A la suite des attaques, des milliers de personnes ont déjà quitté Kiev. Ils se déplacent vers l’ouest de l’Ukraine. Lorsque la situation s’aggravera, ils pourront franchir la frontière plus rapidement. Aux frontières de l’Ukraine avec l’UE, notamment avec la Pologne, la Hongrie et la Roumanie, les réfugiés affluent par centaines. Environ 100.000 personnes ont fui leur foyer en Ukraine et des milliers ont quitté leur pays, selon le Haut-commissariat de l’Onu pour les réfugiés. Des témoins ukrainiens affirment que ce sont principalement des familles avec de jeunes enfants qui traversent la frontière. Des centaines de réfugiés sont déjà arrivés en Pologne. Quelque 200 personnes ont passé la nuit dans la gare polonaise de Przemysl (sud-est), transformée en centre d’accueil.

Des milliers d'Ukrainiens fuient le pays
Des milliers d’Ukrainiens fuient le pays © Reuters

Selon le président ukrainien Volodimir Zelensky depuis l’attaque russe de jeudi, au moins 137 personnes ont été tuées du côté ukrainien. Il y a eu des victimes civiles et militaires.

Volodimir Zelensky
Volodimir Zelensky© Belga

Il a aussi annoncé qu’il ne quitterait pas l’Ukraine. Il a dénoncé l’OTAN pour son refus d’envoyer des troupes et demandé le soutien de l’Union européenne pour le déploiement d’une mission de maintien de la paix des Nations unies dans son pays. « Nous sommes les seuls à défendre notre pays. (…) Tout le monde a peur » a-t-il précisé dans une vidéo.
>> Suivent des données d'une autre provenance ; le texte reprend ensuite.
/-- The instructions of the packet engines (R406-R440): what each does when it is thread h's next one, and where ECALL and EBREAK trap. -/
def Obligations.EngineInstructionsComplete : Prop :=
  ∀ (h w : Nat) (s : State),
    let k := s.hart h
    let a := s.xr h (rvRs1 w)
    let b := s.xr h (rvRs2 w)
    let rd := rvRd w
    let nxt := k.pc + 4
    let at_ := fun (op : EngOp) => s.atInstr h op w
    (∀ i f, s.held h = some (i, f) →
      let ld := fun (n : Nat) => (s.putX h rd (beNat (slice f.bytes a.toNat n))).retired h nxt specEv
      let st := fun (n : Nat) => (s.setFrame i { f with bytes := patch f.bytes a.toNat (beBytes n b.toNat) }).retired h nxt retEv
      (at_ (.hdrLd 1) → a.toNat + 1 ≤ f.bytes.length → Ends (.hdrLdB h) s (ld 1)) ∧
      (at_ (.hdrLd 2) → a.toNat + 2 ≤ f.bytes.length → Ends (.hdrLdH h) s (ld 2)) ∧
      (at_ (.hdrLd 4) → a.toNat + 4 ≤ f.bytes.length → Ends (.hdrLdW h) s (ld 4)) ∧
      (at_ (.hdrLd 8) → a.toNat + 8 ≤ f.bytes.length → Ends (.hdrLdD h) s (ld 8)) ∧
      (at_ (.hdrSt 1) → a.toNat + 1 ≤ f.bytes.length → Ends (.hdrStB h) s (st 1)) ∧
      (at_ (.hdrSt 2) → a.toNat + 2 ≤ f.bytes.length → Ends (.hdrStH h) s (st 2)) ∧
      (at_ (.hdrSt 4) → a.toNat + 4 ≤ f.bytes.length → Ends (.hdrStW h) s (st 4)) ∧
      (at_ (.hdrSt 8) → a.toNat + 8 ≤ f.bytes.length → Ends (.hdrStD h) s (st 8)) ∧
      (∀ t, at_ .pktRd → (pktSpan b.toNat).1 + (pktSpan b.toNat).2 ≤ f.bytes.length → (pktSpan b.toNat).2 ≤ 4096 →
        s.addrWrite h a.toNat (slice f.bytes (pktSpan b.toNat).1 (pktSpan b.toNat).2) = (.ok (), t) →
        Ends (.pktRd h) s ((t.putX h rd (pktSpan b.toNat).2).retired h nxt retEv)) ∧
      (∀ d t, at_ .pktWr → (pktSpan b.toNat).1 + (pktSpan b.toNat).2 ≤ f.bytes.length → (pktSpan b.toNat).2 ≤ 4096 →
        s.addrRead h a.toNat (pktSpan b.toNat).2 = (.ok d, t) →
        Ends (.pktWr h) s ((t.setFrame i { f with bytes := patch f.bytes (pktSpan b.toNat).1 d }).retired h nxt retEv)) ∧
      (at_ .pktAdj → -256 ≤ a.toInt → a.toInt ≤ 256 → 14 ≤ (f.bytes.length : Int) + a.toInt → (f.bytes.length : Int) + a.toInt ≤ 16384 →
        (0 ≤ a.toInt → Ends (.pktAdj h) s
          ((s.setFrame i { f.move (growOff 0 a.toInt.natAbs) with bytes := zeros a.toInt.natAbs ++ f.bytes }).retired h nxt retEv)) ∧
        (a.toInt < 0 → Ends (.pktAdj h) s
          ((s.setFrame i { f.move (cutOff a.toInt.natAbs) with bytes := f.bytes.drop a.toInt.natAbs }).retired h nxt retEv))) ∧
      (at_ .metaRd → a.toNat = 6 → Ends (.metaRd h) s ((s.putX h rd f.bytes.length).retired h nxt specEv)) ∧
      (at_ .metaRd → a.toNat = 3 → Ends (.metaRd h) s ((s.putX h rd (f.tc + f.color * 8)).retired h nxt specEv)) ∧
      (at_ .metaWr → a.toNat = 3 → Ends (.metaWr h) s
        ((s.setFrame i { f with tc := b.toNat % 8, color := min 2 (bits b.toNat 4 3) }).retired h nxt retEv)) ∧
      (at_ .dispose →
        let g := s.takeDest f k.dest
        let s1 := (s.modHart h (fun x => { x with frame := none, dest := none })).chargeRun h
        let c := s1.cluster (hartCl h)
        let p := b.toNat
        (a.toNat % 16 = 0 → Ends (.dispose h) s
          (((s1.setCluster (hartCl h) { c with drops := SMap.put c.drops (p % 256) (SMap.getD c.drops (p % 256) 0 + 1) }).dropFrame i).retired
            h nxt retEv)) ∧
        (a.toNat % 16 = 1 → Ends (.dispose h) s ((s1.endPass i g).retired h nxt retEv)) ∧
        (a.toNat % 16 = 4 → Ends (.dispose h) s (((s1.clExc g false 3 (p % 256)).dropFrame i).retired h nxt retEv)))) ∧
    (∀ key t tb, at_ .tlk →
      let p := b.toNat % 256
      let n := u8 (s.lookupProfile p) 0 % 64
      s.addrRead h a.toNat (u8 (s.lookupProfile p) 2) = (.ok key, t) → t.table? n = some tb → (u8 (s.lookupProfile p) 0).testBit 7 = true →
      t.missingLines n tb tb.act key = [] →
      let x := t.lookupNow n tb key ((u8 (s.lookupProfile p) 0).testBit 6) (some tb.act.tag) []
      let put := fun (u : State) (e : List Byte) => (((u.putX h rd (u64 e 0)).putX h (rd + 1) (u64 e 8))).retired h nxt specEv
      (∀ e, x.1 = some e → Ends (.tlk h) s (put x.2 (patch (tb.result e) 0 [BitVec.ofNat 8 (setBits (u8 (tb.result e) 0) 7 7 1)]))) ∧
      (x.1 = none → Ends (.tlk h) s (put x.2 (zeros 16)))) ∧
    (∀ d key t, s.ctKey h w 0 = (.ok (d, key), t) →
      (at_ .ctFind → Ends (.ctFind h) s ((t.putX h rd (match ctFindEntry (t.cluster (hartCl h)).shared d key with
        | some o => o + 0x20000000 | none => 0)).retired h nxt specEv)) ∧
      (at_ .ctDel → ctFindEntry (t.cluster (hartCl h)).shared d key = none → Ends (.ctDel h) s ((t.putX h rd 0).retired h nxt retEv)) ∧
      (∀ o, at_ .ctDel → ctFindEntry (t.cluster (hartCl h)).shared d key = some o →
        let g := t.cluster (hartCl h)
        Ends (.ctDel h) s
          (((((t.setCluster (hartCl h) { g with shared := Mem.wr g.shared (o + 32) (Mem.rd g.shared (o + 32) &&& 0xFE) }).breakResv
            (hartCl h) 0 (o + 32) 1)).putX h rd 1).retired h nxt retEv))) ∧
    (∀ d img t, at_ .ctIns → s.ctKey h w 64 = (.ok (d, img), t) →
      let key := img.take d.2.2
      let g := t.cluster (hartCl h)
      (∀ o, ctFindEntry g.shared d key = some o → Ends (.ctIns h) s ((t.putX h rd (o + 0x20000001)).retired h nxt retEv)) ∧
      (∀ o, ctFindEntry g.shared d key = none → (ctBucket d key).find? (fun o => !(u8 (Mem.rdN g.shared (o + 32) 1) 0).testBit 0) = some o →
        let e := fit 32 key ++ leBytes 2 (setBits (u16 img 32) 0 0 1) ++ leBytes 2 (t.hart h).tag ++ slice img 36 28
        Ends (.ctIns h) s ((((t.setCluster (hartCl h) { g with shared := Mem.wrN g.shared o e }).breakResv (hartCl h) 0 o 64).putX h rd
          (o + 0x20000000)).retired h nxt retEv))) ∧
    (at_ .cntAdd → a.toNat ≤ 4095 → Ends (.cntAdd h) s ((s.bump64 (Reg.CNT (hartCl h) a.toNat) b.toNat).retired h nxt retEv)) ∧
    (∀ m t, at_ .enq → s.addrRead h a.toNat 32 = (.ok m, t) →
      let c := b.toNat % 32
      let ok := t.accepting (21 + c) && decide ((t.cluster c).msgs.length < 256)
      let t1 := t.postMsg c { vec := bits b.toNat 13 8, flask := k.tag, bytes := m }
      Ends (.enq h) s ((t1.setHart h ((t1.hart h).wx rd (flagD (!ok)))).retired h nxt retEv)) ∧
    (at_ .rateSet →
      (s.tmq? (a.toNat % 65536) = none → Ends (.rateSet h) s ((s.bump Reg.TM_RATE_REJECT).retired h nxt retEv)) ∧
      (∀ x, s.tmq? (a.toNat % 65536) = some x → x.flags.testBit 0 = true →
        (s.regN (Reg.CL_ENGINE_SET (u8 x.rcd 7 % 16))).testBit (hartCl h) = true →
        Ends (.rateSet h) s ((s.setTmq (a.toNat % 65536) { x with
          sh := x.sh.fill x.rcd x.pir s.now, engRate := some (b.toNat % 2 ^ 32) }).retired h nxt retEv))) ∧
    (∀ r t, at_ .crypt → s.addrRead h a.toNat 48 = (.ok r, t) → rawSlotOk (t.keySlot (crSlot r)) k.tag (crMode r) = false →
      Ends (.crypt h) s ((t.putX h rd cBadDescriptor).retired h nxt retEv)) ∧
    (at_ .rand → s.rngState = 1 → s.cx.rng.held = [] →
      Ends (.rand h) s (((s.rngServe 8).2.putX h rd (leNat (s.rngServe 8).1)).retired h nxt retEv)) ∧
    (at_ .yield → Ends (.yield h) s ((((s.retire h nxt retEv).endRun h true).switchImage h).stepEnd h)) ∧
    (at_ .waitT →
      let s1 := s.modHart h (fun x => { x with resv := none })
      (k.tcmp ≤ s.etime → Ends (.waitT h) s (s1.waitEnd h)) ∧
      (s.etime < k.tcmp → Ends (.waitT h) s (s1.modHart h (fun x => { x with st := .waiting })))) ∧
    (∀ v, isSup h = true →
      (at_ .tres → s.halted h a.toNat = some v →
        (b.toNat % 4 = 0 → Ends (.tres h) s ((s.modHart v (fun x => { x with st := .running, posting := none })).retired h nxt retEv)) ∧
        (b.toNat % 4 = 1 → Ends (.tres h) s ((s.modHart v (fun x =>
          { x with st := .running, posting := none, pc := x.pc + BitVec.ofNat 64 (s.instrLen v) })).retired h nxt retEv)) ∧
        (b.toNat % 4 = 2 → Ends (.tres h) s (((s.killRun v).switchImage v).retired h nxt retEv))) ∧
      (∀ x, at_ .tregR → s.halted h a.toNat = some v → (s.hart v).treg b.toNat = some x →
        Ends (.tregR h) s ((s.putX h rd x).retired h nxt specEv)) ∧
      (at_ .tregW → s.halted h (a.toNat % 8) = some v → ((s.hart v).treg (bits a.toNat 15 8)).isSome = true →
        Ends (.tregW h) s ((s.modHart v (fun x => x.setTreg (bits a.toNat 15 8) b.toNat)).retired h nxt retEv))) ∧
    (let fa := k.rf (rvRs1 w)
     let fb := k.rf (rvRs2 w)
     let arith := fun (op : Nat) =>
       (s.setHart h { k.wf rd (rateOp op fa fb).1 with rflags := k.rflags ||| (rateOp op fa fb).2 }).retired h nxt []
     (at_ (.rate 0) → Ends (.radd h) s (arith 0)) ∧ (at_ (.rate 1) → Ends (.rsub h) s (arith 1)) ∧
     (at_ (.rate 2) → Ends (.rmul h) s (arith 2)) ∧ (at_ (.rate 3) → Ends (.rdiv h) s (arith 3)) ∧
     (at_ (.rate 4) → Ends (.rmin h) s (arith 4)) ∧ (at_ (.rate 5) → Ends (.rmax h) s (arith 5)) ∧
     (at_ .rcvtWu → Ends (.rcvtWu h) s ((s.setHart h { k.wx rd (BitVec.ofNat 64 (rateToWord fa).1) with
       rflags := k.rflags ||| (rateToWord fa).2 }).retired h nxt [])) ∧
     (at_ .rcvtR → Ends (.rcvtR h) s ((s.setHart h (k.wf rd (rateOfWord a.toNat))).retired h nxt []))) ∧
    (at_ .ecall → Ends (.ecall h) s (s.trapped h (.fault 6 0 0))) ∧
    (at_ .ebreak →
      (k.dcsr.testBit (if isSup h then 15 else 12) = true → Ends (.ebreak h) s (s.trapped h (.debug 1))) ∧
      (k.dcsr.testBit (if isSup h then 15 else 12) = false → Ends (.ebreak h) s (s.trapped h (.fault 5 0 0)))) ∧
    (∀ raw n, at_ .rv → s.fetch h = .ok (raw, w, n) →
      (∀ nx ev t, s.rvExec h w raw n = (.ok (nx, ev), t) → Ends (.riscvInstruction h) s (t.retired h nx ev)) ∧
      (∀ e t, s.rvExec h w raw n = (.error e, t) → Ends (.riscvInstruction h) s (t.trapped h e)) ∧
      (w % 128 = 0x13 → ∀ v, rvOpImm w a = some v →
        Ends (.riscvInstruction h) s ((s.setHart h (k.wx rd v)).retired h (k.pc + BitVec.ofNat 64 n) [])) ∧
      (w % 128 = 0x33 → ∀ v, rvOp (rvF7 w) (rvF3 w) a b = some v →
        Ends (.riscvInstruction h) s ((s.setHart h (k.wx rd v)).retired h (k.pc + BitVec.ofNat 64 n) [])) ∧
      (w % 128 = 0x63 → ∀ tk, rvTaken (rvF3 w) a b = some tk →
        Ends (.riscvInstruction h) s (s.retired h (if tk then k.pc + immB w else k.pc + BitVec.ofNat 64 n) [])))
Dans la foulée il a signé un décret ordonnant la mobilisation générale. Les hommes âgés de 18 à 60 ans ne sont plus autorisés à quitter le pays.

Moscou n’annonce pas les victimes au sein de ses forces et Vladimir Poutine a menacé les Occidentaux de riposte « immédiate » s’ils tentaient « d’interférer ».

Pour l’instant, le camp occidental se concentre sur le durcissement des sanctions contre la Russie, en compliquant l’accès aux marchés financiers internationaux de ses principales institutions financières, et en restreignant drastiquement son accès aux technologies.

Joe Biden a promis de faire de Poutine « un paria sur la scène internationale » et les Nations unies ont annoncé qu’elles allouaient 20 millions de dollars (environ 17,9 millions d’euros) pour intensifier les opérations humanitaires de l’ONU en Ukraine après l’invasion russe.

« Les dirigeants russes devront faire face à un isolement sans précédent », a aussi affirmé la présidente de la Commission européenne Ursula von der Leyen. Les Vingt-Sept ne sont cependant pas allés jusqu’à exclure la Russie du système d’échanges bancaires internationaux Swift, comme Kiev le demandait.

Après avoir plongé jeudi matin, les Bourses mondiales reprenaient du poil de la bête vendredi.